La politique de concurrence européenne, en garantissant un marché libre et non faussé, constitue un pilier juridique essentiel pour assurer la compétitivité, l’innovation et un environnement économique équitable au sein du marché unique.

2. Pratiques anticoncurrentielles et sanctions

Notions clés & Définitions

Ententes ou cartels
AUTEUR (date) : Accord entre entreprises visant à fixer les prix ou à limiter la production, faussant la concurrence. La Commission interdit et sanctionne ces pratiques.
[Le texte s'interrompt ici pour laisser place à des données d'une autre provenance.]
@[simp] theorem State.tuned_proofRun (s : State) (l : Lane) (j : Job) (r : BandRecord) (k : Decoder) :
    (s.proofRun l j r k).tuned = s.tuned := by
  unfold State.proofRun
  try dsimp only
  repeat' split
  all_goals simp

@[simp] theorem State.tuned_proofRecord (s : State) (l : Lane) (j : Job) (e : TableEnd) :
    (s.proofRecord l j e).tuned = s.tuned := by
  unfold State.proofRecord
  try dsimp only
  repeat' split
  all_goals simp

@[simp] theorem State.tuned_proofAbandon (s : State) (l : Lane) (j : Job) :
    (s.proofAbandon l j).tuned = s.tuned := by
  unfold State.proofAbandon
  try dsimp only
  repeat' split
  all_goals simp

@[simp] theorem State.tuned_endReadBack (s : State) (x : Link) (st : Stream) (k : Nat) (r : ReplyResult) :
    (s.endReadBack x st k r).tuned = s.tuned := by
  unfold State.endReadBack
  try dsimp only
  repeat' split
  all_goals simp

@[simp] theorem State.tuned_placeFilled (s : State) (x : Link) (f : OutFrame) :
    (s.placeFilled x f).tuned = s.tuned := by
  unfold State.placeFilled
  simp

@[simp] theorem State.tuned_copyMarked (s : State) (x : Link) (st : Stream) (f : OutFrame) :
    (s.copyMarked x st f).tuned = s.tuned := by
  unfold State.copyMarked
  try dsimp only
  repeat' split
  all_goals simp

@[simp] theorem State.tuned_streamFail (s : State) (x : Link) (st : Stream) (c : Detail) (ws : List Word) (w : Nat) :
    (s.streamFail x st c ws w).tuned = s.tuned := by
  unfold State.streamFail
  try dsimp only
  repeat' split
  all_goals simp

@[simp] theorem State.tuned_streamSettle (s : State) (x : Link) (st : Stream) (ws : List Word) :
    (s.streamSettle x st ws).tuned = s.tuned := by
  unfold State.streamSettle
  try dsimp only
  repeat' split
  all_goals simp

@[simp] theorem State.tuned_streamBurst (s : State) (x : Link) (ws : List ReadWord) :
    (s.streamBurst x ws).tuned = s.tuned := by
  unfold State.streamBurst
  try dsimp only
  repeat' split
  all_goals simp

@[simp] theorem State.tuned_streamClaim (s : State) (x : Link) :
    (s.streamClaim x).tuned = s.tuned := by
  unfold State.streamClaim
  try dsimp only
  repeat' split
  all_goals simp

@[simp] theorem State.tuned_streamPlaced (s : State) (x : Link) (st : Stream) (ws : List Word) :
    (s.streamPlaced x st ws).tuned = s.tuned := by
  unfold State.streamPlaced
  try dsimp only
  repeat' split
  all_goals simp

@[simp] theorem State.tuned_copyRecord (s : State) (x : Link) (st : Stream) (e : TableEnd) :
    (s.copyRecord x st e).tuned = s.tuned := by
  unfold State.copyRecord
  try dsimp only
  repeat' split
  all_goals simp

@[simp] theorem State.tuned_readBandRecord (s : State) (x : Link) (q : RecordRead) (e : TableEnd) :
    (s.readBandRecord x q e).tuned = s.tuned := by
  unfold State.readBandRecord
  try dsimp only
  repeat' split
  all_goals simp

@[simp] theorem State.tuned_refusePixels (s : State) (x : Link) (tag : Byte) (c : Refuse) :
    (s.refusePixels x tag c).tuned = s.tuned := by
  unfold State.refusePixels
  simp

@[simp] theorem State.tuned_takePixels (s : State) (x : Link) (p : Page) (q : PixelFields) :
    (s.takePixels x p q).tuned = s.tuned := by
  unfold State.takePixels
  try dsimp only
  repeat' split
  all_goals simp

@[simp] theorem State.tuned_checkPixels (s : State) (x : Link) (tag : Byte) (body : List Byte) :
    (s.checkPixels x tag body).tuned = s.tuned := by
  unfold State.checkPixels
  try dsimp only
  repeat' split
  all_goals simp

@[simp] theorem State.tuned_servePixels (s : State) (x : Link) (f : Frame) :
    (s.servePixels x f).tuned = s.tuned := by
  unfold State.servePixels
  try dsimp only
  repeat' split
  all_goals simp

@[simp] theorem State.tuned_checkWaiting (s : State) (x : Link) (n : Nat) :
    (s.checkWaiting x n).tuned = s.tuned := by
  induction n generalizing s with
  | zero => rfl
  | succ n ih =>
    unfold State.checkWaiting
    split
    · simp [ih]
    · rfl

@[simp] theorem State.tuned_bandComplete (s : State) (x : Link) (p : Page) (t : SlotId) (band rows : Nat) (o : Slot) :
    (s.bandComplete x p t band rows o).tuned = s.tuned := by
  unfold State.bandComplete
  dsimp only
  split <;> simp [State.tuned_foldl _ (State.tuned_dispatchEncode · _ _ _ _ ·)]
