theorem witness_Presented :
    ready.lane .l0 = .idle ∧ (withLane0 (.encoding encJob encRun) ready).lane .l0 = .encoding encJob encRun ∧
      encRun.left = 0 ∧ encRun.out = [] ∧ run11.phase ≠ .recording ∧ run11.out = [] ∧ 0 < run11.left ∧
      run11.left % 2 = 1 ∧ encJob.source = .slot .a .s0 ∧
      ((outMap []).chainOf ({ encRun with first := some 256, out := [true] } : EncodeRun).first)[encRun.words / 16384]? =
        some 256 ∧
      (withLane0 (.decoding proofA .recordRead) ready).lane .l0 = .decoding proofA .recordRead ∧
      (decoderAt 0).ext = some 300 ∧ (decoderAt 0).fetched < (decoderAt 0).words ∧
      ({ decoderAt 0 with ext := none } : Decoder).ext = none ∧
      ({ decoderAt 0 with fetched := 1 } : Decoder).words ≤ ({ decoderAt 0 with fetched := 1 } : Decoder).fetched ∧
      ready.press.row = none ∧ [comp0][([] : List (List Nat)).length]? = some (.decoding storedRec (decoderAt 0)) ∧
      [comp0][[[0, 0]].length]? = none ∧ (ready.link .a).filling = none ∧
      ((streaming backSt []).link .a).filling = some ⟨0, []⟩ ∧
      ((streaming backSt []).link .a).streams.find? (fun st => st.serial == 0) = some backSt ∧
      backSt.record = some storedRec ∧ backSt.ext = some 300 ∧ 0 < min 4000 (storedRec.words - backSt.next) ∧
      min 4000 (storedRec.words - backSt.next) ≤ [(0 : Word)].length ∧ (copySt 0 none).record = none := by
  decide +kernel

/-- R87: of an odd number of samples the last word is read by its upper half; R88: a last payload burst that is not full
ends in zero words. -/
theorem test_presented_lane_bursts :
    (withLane0 (.encoding { encJob with source := .slot .b .s1 } run11) ready).presented (.lane .l0) =
        some ⟨.lane .l0, 192 * 16384, .read 0xCF true, none, true⟩ ∧
      (({ withLane0 (.encoding encJob { encRun with first := some 256, out := [true] }) ready with
        map := outMap [] } : State).presented (.lane .l0)) =
        some ⟨.lane .l0, 256 * 16384, .write (0x80000000 :: List.replicate 7 0) 0xFFFFFFFF, none, true⟩ := by
  decide +kernel

theorem witness_Grants :
    ready.ctl.state = .ready ∧ ready.ctl.burst = none ∧ (inState .start ready).ctl.state ≠ .ready ∧
      8 ≤ ({ ready.ctl with owed := 8 } : StoreCtl).owed ∧ ({ ready.ctl with owed := 7 } : StoreCtl).owed < 8 ∧
      (queued true [op1]).arb.tableQueue = op1 :: [] ∧ op1.byPress = true ∧ op2.byPress = false ∧
      ((printing .preroll).presented .press) = none ∧
      (withPress { feed .preroll with row := some [], comps := [comp0] } ready).presented .press ≠ none ∧
      (queued false [op2]).presented .table ≠ none ∧
      ringOrder.all (fun q => q == .table || (queued false [op2]).presented q == none) = true ∧
      ringOrder.all (fun q => ready.presented q == none) = true ∧ ready.arb.grant = .free ∧
      ({ ready.arb with grant := .run .table, count := 7 } : Arbiter).count < ready.arb.runLimit ∧
      ringOrder = ringOrder.take 9 ++ Requester.stream .b :: [] ∧ ready.arb.ring = .stream .b := by decide +kernel

def wburst : Burst := ⟨.table, 2048 * 16384 - 8, .write [1] 1, some (.mark 1 0 false), true⟩
def onBurst (b : Burst) : State := { ready with ctl := { ready.ctl with burst := some b } }

def copyBurst : Burst := ⟨.table, 0, .read (recordMask 0 1) true, some (.copy .a 0), true⟩

/-- Word 0 holds byte 0 with the wrong parity; word 1 is whole. -/
def brokenStore : Memory := ⟨[0, 1, 2, 3, 4, 5, 6, 7].map fun a => (a, 0),
  [0, 1, 2, 3, 4, 5, 6, 7].map fun a => (a, a == 0)⟩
Abus de position dominante
AUTEUR (date) : Situation où une entreprise, en raison de sa position de force sur le marché, impose des conditions de vente déloyales ou limite la concurrence, ce qui peut fausser le fonctionnement du marché.

Fusion-acquisition
AUTEUR (date) : Opération par laquelle deux entreprises ou plus se regroupent pour former une seule entité. La Commission peut s’y opposer si la fusion porte atteinte à la concurrence en créant ou renforçant une position dominante susceptible d’être abusive.

Aides d’État
AUTEUR (date) : Subventions ou avantages financiers accordés par les États ou collectivités territoriales à certaines entreprises, qui peuvent fausser la concurrence. Leur attribution est interdite sauf exceptions.

Libéralisation des monopoles publics
AUTEUR (date) : Processus d’ouverture à la concurrence des secteurs auparavant monopolisés par des entreprises publiques, notamment dans les domaines du transport, de l’énergie, des télécommunications, pour favoriser la concurrence.

Points essentiels

La Commission interdit et sanctionne les ententes ou cartels entre entreprises, notamment celles portant sur le niveau des prix ou des quantités, car elles faussent la concurrence. Elle intervient également contre les abus de position dominante, qui peuvent imposer des conditions de vente déloyales. En matière de fusion-acquisition, la Commission peut s’opposer à des opérations à l’échelle européenne si celles-ci créent ou renforcent une position de marché susceptible de conduire à un abus ou à une distorsion de la concurrence.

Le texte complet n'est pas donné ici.